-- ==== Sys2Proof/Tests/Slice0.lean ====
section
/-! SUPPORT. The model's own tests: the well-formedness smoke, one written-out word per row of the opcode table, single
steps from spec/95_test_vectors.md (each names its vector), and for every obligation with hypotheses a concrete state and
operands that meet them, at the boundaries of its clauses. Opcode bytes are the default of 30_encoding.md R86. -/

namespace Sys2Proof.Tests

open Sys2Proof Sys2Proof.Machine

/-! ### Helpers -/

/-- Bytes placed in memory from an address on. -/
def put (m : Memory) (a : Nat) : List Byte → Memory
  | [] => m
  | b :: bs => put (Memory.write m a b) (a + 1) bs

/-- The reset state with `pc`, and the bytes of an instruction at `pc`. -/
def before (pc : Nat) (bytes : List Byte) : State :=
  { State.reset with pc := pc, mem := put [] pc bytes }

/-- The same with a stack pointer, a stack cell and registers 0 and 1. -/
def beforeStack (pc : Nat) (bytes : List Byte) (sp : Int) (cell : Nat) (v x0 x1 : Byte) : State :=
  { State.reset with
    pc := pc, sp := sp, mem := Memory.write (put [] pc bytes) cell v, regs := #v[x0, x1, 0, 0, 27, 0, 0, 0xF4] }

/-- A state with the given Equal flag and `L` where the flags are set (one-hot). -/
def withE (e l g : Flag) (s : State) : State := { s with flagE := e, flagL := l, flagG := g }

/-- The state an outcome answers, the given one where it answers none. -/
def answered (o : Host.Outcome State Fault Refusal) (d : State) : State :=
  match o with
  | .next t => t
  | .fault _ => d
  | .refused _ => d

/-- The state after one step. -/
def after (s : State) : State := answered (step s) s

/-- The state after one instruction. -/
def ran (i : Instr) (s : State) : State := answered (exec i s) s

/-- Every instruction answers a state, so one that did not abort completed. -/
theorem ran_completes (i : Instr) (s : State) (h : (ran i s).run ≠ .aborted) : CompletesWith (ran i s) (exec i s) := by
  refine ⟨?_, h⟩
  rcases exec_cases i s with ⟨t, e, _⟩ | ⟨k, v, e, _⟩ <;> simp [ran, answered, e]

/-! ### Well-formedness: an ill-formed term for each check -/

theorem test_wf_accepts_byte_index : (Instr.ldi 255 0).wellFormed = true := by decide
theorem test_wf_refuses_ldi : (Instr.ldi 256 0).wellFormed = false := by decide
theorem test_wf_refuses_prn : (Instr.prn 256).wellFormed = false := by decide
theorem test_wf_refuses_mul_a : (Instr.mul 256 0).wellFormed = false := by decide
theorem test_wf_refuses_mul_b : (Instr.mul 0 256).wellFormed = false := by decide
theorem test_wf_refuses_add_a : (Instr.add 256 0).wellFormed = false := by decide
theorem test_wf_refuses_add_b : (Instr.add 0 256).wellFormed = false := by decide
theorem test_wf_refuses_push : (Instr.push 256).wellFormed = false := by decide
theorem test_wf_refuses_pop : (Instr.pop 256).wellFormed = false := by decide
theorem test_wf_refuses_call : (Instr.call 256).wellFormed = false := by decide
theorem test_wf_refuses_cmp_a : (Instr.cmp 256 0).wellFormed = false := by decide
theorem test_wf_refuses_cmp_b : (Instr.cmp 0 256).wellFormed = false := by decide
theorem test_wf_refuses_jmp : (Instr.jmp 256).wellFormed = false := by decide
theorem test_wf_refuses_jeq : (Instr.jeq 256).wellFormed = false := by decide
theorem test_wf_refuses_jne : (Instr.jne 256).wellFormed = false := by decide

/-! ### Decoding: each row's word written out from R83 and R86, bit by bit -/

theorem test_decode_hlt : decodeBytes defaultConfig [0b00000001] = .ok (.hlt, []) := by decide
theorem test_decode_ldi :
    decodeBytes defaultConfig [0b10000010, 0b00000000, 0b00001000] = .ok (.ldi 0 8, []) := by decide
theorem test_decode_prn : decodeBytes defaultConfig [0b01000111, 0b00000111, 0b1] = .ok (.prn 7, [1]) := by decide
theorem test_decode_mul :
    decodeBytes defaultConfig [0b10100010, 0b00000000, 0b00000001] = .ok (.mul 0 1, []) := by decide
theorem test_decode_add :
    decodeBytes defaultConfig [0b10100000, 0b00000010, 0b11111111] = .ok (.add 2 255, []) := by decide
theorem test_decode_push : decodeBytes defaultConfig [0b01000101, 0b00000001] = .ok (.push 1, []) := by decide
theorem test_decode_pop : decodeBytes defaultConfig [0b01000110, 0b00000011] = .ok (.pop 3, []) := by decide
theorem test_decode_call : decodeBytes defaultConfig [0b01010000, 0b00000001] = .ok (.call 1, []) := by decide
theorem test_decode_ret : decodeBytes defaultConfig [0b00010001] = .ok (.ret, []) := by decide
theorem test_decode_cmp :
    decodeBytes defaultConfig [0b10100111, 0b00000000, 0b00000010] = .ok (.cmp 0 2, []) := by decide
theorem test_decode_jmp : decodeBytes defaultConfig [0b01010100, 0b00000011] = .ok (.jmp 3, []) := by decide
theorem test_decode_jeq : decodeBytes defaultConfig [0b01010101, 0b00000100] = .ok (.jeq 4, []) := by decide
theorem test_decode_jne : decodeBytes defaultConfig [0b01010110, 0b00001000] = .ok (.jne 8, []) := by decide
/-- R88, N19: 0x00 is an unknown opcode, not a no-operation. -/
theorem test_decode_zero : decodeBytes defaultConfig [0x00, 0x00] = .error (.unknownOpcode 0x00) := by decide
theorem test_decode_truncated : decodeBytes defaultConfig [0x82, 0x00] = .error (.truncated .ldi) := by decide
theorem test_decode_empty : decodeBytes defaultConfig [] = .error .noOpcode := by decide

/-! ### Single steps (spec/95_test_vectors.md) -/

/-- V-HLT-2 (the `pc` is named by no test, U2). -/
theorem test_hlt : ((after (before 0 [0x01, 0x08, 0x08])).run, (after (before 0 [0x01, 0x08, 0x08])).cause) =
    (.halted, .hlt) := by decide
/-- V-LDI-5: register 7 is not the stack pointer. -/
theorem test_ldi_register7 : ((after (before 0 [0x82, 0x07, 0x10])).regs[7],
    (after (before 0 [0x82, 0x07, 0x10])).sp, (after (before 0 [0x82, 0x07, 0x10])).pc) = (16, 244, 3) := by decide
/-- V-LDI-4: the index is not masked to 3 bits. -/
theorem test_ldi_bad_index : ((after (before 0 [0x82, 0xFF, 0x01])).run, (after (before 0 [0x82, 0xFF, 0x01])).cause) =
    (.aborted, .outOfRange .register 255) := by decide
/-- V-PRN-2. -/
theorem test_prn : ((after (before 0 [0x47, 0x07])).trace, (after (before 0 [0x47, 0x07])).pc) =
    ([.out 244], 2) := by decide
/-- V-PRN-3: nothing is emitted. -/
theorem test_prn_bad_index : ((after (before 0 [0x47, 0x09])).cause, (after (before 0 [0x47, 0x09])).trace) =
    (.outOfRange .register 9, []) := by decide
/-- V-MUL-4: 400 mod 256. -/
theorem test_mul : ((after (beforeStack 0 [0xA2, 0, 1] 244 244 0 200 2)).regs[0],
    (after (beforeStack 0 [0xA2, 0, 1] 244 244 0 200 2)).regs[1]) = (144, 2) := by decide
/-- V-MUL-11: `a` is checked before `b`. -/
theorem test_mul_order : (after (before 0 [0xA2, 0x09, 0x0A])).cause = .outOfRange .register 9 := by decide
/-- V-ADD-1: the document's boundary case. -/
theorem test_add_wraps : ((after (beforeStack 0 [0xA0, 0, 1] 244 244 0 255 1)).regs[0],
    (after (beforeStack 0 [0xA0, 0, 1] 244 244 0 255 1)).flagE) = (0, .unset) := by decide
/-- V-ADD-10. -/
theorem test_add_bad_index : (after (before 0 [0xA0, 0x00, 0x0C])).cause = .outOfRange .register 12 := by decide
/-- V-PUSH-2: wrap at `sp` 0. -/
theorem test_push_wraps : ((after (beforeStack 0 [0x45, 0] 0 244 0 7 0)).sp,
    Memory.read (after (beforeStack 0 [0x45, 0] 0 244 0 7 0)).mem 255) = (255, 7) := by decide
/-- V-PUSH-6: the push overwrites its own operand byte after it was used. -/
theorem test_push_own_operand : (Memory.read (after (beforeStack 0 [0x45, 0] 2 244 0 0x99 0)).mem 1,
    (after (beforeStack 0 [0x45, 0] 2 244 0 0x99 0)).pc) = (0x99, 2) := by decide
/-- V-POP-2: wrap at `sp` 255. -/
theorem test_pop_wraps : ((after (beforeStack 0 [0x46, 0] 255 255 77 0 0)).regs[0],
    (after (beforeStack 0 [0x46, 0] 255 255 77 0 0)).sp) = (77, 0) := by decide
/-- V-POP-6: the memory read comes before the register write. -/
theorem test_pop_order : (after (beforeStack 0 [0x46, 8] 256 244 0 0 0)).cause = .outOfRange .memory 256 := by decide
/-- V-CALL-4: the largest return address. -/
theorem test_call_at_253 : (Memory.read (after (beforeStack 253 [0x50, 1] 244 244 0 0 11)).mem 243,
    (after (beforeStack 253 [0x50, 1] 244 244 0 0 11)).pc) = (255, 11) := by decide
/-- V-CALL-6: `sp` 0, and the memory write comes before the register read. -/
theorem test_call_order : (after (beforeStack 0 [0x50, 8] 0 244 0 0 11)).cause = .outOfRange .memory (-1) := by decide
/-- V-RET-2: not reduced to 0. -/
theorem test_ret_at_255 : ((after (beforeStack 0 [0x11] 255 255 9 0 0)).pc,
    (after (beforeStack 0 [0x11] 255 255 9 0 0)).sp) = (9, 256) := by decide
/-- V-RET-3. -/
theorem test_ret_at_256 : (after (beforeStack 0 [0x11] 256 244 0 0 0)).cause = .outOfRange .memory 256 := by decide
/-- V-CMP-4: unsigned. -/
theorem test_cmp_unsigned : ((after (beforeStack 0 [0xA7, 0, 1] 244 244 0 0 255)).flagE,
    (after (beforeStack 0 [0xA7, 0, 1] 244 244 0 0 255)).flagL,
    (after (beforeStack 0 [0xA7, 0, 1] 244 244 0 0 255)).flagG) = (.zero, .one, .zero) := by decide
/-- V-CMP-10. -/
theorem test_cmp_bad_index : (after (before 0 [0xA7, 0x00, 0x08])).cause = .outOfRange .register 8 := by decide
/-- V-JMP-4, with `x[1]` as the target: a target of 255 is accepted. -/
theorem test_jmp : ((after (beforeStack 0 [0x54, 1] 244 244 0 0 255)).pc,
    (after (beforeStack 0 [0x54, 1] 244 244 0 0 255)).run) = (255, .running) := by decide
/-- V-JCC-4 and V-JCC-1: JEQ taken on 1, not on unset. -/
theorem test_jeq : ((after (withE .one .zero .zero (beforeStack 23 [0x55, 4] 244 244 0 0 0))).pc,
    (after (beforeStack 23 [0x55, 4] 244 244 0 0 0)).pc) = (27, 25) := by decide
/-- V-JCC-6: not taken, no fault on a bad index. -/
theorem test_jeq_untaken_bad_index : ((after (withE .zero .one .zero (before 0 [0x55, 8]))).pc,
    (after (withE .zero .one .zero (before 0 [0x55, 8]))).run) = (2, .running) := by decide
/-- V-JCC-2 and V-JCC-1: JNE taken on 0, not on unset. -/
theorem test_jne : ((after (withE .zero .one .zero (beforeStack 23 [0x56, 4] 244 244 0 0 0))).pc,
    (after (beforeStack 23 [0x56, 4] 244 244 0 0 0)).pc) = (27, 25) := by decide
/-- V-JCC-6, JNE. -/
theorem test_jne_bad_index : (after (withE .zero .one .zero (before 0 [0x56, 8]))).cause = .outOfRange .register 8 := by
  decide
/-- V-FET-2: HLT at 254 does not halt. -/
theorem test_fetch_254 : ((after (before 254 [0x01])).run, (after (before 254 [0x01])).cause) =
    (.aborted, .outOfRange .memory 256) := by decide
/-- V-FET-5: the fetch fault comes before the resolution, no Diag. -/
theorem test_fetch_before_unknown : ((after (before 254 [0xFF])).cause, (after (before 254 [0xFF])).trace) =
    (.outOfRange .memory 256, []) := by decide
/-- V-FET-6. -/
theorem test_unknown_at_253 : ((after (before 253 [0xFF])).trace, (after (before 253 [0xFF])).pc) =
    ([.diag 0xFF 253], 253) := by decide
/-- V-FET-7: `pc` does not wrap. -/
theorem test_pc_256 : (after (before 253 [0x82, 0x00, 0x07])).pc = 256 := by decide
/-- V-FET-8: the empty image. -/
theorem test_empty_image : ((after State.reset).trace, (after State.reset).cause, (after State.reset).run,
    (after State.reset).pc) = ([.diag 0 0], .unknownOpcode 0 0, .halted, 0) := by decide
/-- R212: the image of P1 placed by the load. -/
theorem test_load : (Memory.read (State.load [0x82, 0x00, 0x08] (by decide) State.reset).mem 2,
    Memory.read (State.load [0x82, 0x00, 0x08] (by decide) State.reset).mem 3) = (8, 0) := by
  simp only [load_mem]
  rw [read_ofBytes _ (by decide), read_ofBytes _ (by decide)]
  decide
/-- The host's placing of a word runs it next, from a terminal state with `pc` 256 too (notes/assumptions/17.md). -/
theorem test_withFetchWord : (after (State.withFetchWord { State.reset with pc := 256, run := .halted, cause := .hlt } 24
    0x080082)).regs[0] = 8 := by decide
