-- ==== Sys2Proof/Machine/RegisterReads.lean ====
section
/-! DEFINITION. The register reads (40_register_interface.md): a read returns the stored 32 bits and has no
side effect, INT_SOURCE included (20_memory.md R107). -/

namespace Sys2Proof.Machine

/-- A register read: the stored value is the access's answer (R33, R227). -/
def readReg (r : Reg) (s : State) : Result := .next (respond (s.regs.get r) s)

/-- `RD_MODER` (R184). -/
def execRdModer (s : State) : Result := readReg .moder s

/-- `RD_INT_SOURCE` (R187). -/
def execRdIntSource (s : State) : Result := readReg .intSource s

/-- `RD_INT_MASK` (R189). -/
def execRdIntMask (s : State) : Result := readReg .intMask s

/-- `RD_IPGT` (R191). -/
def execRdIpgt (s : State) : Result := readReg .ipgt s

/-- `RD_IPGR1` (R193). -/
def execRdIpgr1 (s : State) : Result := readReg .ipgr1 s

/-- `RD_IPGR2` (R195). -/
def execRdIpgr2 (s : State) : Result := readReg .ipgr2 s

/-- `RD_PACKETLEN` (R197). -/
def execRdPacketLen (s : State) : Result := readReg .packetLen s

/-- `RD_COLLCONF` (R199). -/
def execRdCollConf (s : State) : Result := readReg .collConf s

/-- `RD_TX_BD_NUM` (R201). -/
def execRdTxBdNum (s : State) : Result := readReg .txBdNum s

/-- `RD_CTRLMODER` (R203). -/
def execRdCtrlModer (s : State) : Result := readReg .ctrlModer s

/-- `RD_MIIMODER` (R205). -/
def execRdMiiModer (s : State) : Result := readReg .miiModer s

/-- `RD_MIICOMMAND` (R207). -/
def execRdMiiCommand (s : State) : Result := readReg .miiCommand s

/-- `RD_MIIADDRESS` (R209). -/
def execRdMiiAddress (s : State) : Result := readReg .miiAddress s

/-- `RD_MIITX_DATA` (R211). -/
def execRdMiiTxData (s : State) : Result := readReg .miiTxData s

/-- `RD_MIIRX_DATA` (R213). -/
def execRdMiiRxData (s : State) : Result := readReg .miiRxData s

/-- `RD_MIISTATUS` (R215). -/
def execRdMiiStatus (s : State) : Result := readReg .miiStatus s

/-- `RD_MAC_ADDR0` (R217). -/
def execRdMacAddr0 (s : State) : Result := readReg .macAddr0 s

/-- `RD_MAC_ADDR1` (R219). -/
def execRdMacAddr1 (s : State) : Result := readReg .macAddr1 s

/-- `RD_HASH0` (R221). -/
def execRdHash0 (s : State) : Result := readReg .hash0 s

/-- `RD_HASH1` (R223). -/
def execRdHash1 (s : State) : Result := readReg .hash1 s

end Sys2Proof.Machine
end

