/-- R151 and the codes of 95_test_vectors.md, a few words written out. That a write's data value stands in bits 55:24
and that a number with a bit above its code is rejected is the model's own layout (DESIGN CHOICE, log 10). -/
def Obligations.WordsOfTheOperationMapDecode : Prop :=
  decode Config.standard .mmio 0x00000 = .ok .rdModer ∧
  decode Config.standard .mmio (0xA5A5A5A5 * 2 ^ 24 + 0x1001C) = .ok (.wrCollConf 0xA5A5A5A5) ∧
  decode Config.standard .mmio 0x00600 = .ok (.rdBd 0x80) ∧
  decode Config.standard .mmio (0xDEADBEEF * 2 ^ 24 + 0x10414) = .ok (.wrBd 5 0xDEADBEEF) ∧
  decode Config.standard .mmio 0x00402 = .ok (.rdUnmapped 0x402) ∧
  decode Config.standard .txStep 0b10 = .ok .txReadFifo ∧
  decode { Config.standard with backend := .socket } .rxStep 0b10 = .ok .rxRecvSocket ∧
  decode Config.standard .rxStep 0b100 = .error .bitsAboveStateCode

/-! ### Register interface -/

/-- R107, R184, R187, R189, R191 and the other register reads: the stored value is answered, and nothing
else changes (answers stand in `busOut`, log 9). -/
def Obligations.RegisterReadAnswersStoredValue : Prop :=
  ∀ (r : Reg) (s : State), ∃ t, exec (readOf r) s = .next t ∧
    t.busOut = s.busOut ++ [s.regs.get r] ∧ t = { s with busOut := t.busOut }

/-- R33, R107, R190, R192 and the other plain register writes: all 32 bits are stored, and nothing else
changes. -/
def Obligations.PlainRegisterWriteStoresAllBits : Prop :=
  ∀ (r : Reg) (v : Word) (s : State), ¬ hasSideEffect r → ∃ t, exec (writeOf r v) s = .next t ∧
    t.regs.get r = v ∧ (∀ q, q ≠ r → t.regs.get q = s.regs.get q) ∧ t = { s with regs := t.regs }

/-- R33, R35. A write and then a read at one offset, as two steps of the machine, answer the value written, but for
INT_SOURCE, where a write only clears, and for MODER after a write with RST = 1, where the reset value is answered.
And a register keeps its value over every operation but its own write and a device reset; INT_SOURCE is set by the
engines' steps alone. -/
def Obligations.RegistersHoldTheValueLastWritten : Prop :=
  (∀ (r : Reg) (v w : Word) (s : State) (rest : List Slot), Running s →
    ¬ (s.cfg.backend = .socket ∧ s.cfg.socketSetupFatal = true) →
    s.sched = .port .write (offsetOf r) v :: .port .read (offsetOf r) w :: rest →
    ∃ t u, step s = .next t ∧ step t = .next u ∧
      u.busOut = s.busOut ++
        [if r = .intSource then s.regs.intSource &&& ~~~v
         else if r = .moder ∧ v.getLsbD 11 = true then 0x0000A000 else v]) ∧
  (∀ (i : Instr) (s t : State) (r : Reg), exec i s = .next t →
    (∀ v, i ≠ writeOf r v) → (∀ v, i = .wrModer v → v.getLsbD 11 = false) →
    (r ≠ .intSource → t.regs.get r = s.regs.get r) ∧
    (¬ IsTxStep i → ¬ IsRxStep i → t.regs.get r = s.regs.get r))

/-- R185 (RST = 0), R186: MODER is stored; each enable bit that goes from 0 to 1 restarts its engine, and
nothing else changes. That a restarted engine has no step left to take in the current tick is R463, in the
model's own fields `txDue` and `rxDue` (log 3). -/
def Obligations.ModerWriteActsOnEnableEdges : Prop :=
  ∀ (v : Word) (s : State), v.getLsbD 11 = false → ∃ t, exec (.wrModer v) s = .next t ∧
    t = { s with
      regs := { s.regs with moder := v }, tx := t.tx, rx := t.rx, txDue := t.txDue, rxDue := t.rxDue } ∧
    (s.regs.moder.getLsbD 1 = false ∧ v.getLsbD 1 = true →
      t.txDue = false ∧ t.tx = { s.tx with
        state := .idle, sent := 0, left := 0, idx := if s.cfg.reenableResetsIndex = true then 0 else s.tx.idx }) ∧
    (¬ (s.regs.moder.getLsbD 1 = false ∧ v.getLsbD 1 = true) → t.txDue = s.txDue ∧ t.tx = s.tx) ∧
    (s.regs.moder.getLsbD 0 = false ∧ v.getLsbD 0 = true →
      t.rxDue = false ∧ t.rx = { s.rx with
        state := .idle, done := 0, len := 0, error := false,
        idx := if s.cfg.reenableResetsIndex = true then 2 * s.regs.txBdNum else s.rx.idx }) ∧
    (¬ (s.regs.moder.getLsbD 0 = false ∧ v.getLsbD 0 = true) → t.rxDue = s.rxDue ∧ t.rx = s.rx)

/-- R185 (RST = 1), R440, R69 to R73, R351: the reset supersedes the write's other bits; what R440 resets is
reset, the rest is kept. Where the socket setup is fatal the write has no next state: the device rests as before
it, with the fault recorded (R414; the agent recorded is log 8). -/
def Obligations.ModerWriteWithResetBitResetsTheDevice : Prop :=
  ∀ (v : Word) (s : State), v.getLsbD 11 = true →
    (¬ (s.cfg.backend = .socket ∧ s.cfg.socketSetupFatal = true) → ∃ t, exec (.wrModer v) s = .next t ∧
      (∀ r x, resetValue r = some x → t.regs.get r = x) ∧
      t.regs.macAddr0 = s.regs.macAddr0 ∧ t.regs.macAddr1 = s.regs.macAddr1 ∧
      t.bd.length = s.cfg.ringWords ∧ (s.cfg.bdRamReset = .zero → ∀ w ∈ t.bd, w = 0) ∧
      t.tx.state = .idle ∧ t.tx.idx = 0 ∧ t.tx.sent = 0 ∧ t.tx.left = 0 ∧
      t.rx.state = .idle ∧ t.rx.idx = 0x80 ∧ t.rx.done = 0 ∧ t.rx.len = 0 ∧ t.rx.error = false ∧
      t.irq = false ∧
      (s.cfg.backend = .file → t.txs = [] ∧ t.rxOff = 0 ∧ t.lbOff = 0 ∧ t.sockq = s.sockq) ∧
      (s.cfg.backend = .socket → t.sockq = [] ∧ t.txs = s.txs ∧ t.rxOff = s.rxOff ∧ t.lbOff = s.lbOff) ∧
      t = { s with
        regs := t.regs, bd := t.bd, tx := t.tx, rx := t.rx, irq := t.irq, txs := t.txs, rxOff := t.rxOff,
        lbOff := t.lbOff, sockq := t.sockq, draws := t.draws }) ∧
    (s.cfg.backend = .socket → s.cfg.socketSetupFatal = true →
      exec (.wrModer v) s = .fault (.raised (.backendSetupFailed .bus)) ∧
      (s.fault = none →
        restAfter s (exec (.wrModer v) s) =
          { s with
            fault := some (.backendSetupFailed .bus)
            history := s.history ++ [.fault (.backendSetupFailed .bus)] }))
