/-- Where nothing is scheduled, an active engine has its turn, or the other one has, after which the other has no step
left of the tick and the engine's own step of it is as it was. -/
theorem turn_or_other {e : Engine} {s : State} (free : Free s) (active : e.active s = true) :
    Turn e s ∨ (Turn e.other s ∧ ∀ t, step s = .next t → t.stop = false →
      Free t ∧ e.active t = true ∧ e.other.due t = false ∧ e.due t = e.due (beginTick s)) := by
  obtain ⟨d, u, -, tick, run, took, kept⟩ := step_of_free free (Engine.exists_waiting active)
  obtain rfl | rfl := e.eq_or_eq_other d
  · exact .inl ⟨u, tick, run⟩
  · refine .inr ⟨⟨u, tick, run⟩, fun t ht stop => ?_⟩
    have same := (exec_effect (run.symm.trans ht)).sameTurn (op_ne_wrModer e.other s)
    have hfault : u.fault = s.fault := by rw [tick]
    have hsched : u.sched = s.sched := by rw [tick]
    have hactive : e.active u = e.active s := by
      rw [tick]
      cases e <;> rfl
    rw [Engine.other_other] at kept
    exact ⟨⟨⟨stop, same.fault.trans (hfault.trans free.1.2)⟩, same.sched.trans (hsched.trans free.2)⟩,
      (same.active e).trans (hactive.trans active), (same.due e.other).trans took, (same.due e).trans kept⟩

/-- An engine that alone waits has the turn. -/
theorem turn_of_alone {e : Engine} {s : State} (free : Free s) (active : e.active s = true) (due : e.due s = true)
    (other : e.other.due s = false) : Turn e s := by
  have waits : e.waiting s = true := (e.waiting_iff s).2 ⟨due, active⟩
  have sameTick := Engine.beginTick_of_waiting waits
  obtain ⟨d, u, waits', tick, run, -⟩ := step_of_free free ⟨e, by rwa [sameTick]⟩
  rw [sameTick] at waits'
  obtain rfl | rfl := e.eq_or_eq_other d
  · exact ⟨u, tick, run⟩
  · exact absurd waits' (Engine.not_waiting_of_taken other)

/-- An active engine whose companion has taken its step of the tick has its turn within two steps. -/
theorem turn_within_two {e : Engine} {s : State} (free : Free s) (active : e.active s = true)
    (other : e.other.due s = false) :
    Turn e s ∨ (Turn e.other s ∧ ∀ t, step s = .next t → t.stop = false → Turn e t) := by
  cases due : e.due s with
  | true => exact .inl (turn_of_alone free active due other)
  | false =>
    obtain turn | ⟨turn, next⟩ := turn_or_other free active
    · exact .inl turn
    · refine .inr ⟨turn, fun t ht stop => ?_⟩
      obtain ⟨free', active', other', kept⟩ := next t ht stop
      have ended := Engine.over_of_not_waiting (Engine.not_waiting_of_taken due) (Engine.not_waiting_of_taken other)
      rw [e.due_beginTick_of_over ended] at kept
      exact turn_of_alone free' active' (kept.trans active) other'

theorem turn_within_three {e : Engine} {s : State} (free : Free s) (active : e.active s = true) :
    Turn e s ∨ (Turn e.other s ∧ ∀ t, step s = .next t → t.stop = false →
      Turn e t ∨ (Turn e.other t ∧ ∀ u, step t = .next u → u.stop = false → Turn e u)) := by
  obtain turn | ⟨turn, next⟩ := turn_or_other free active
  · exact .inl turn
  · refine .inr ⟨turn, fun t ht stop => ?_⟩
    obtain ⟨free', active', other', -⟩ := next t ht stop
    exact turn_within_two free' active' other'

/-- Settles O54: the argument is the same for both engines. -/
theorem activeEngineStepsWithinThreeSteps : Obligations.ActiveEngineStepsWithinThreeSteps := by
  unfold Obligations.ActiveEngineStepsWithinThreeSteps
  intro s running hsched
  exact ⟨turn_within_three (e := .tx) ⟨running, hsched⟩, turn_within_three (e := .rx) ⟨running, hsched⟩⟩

^^^^^^^^^^^^^^^^

* [TASK OBJECTIVE]: A single number is needed: the count of lines in the records that contain "formedness".

* [ANSWER BOX]: 2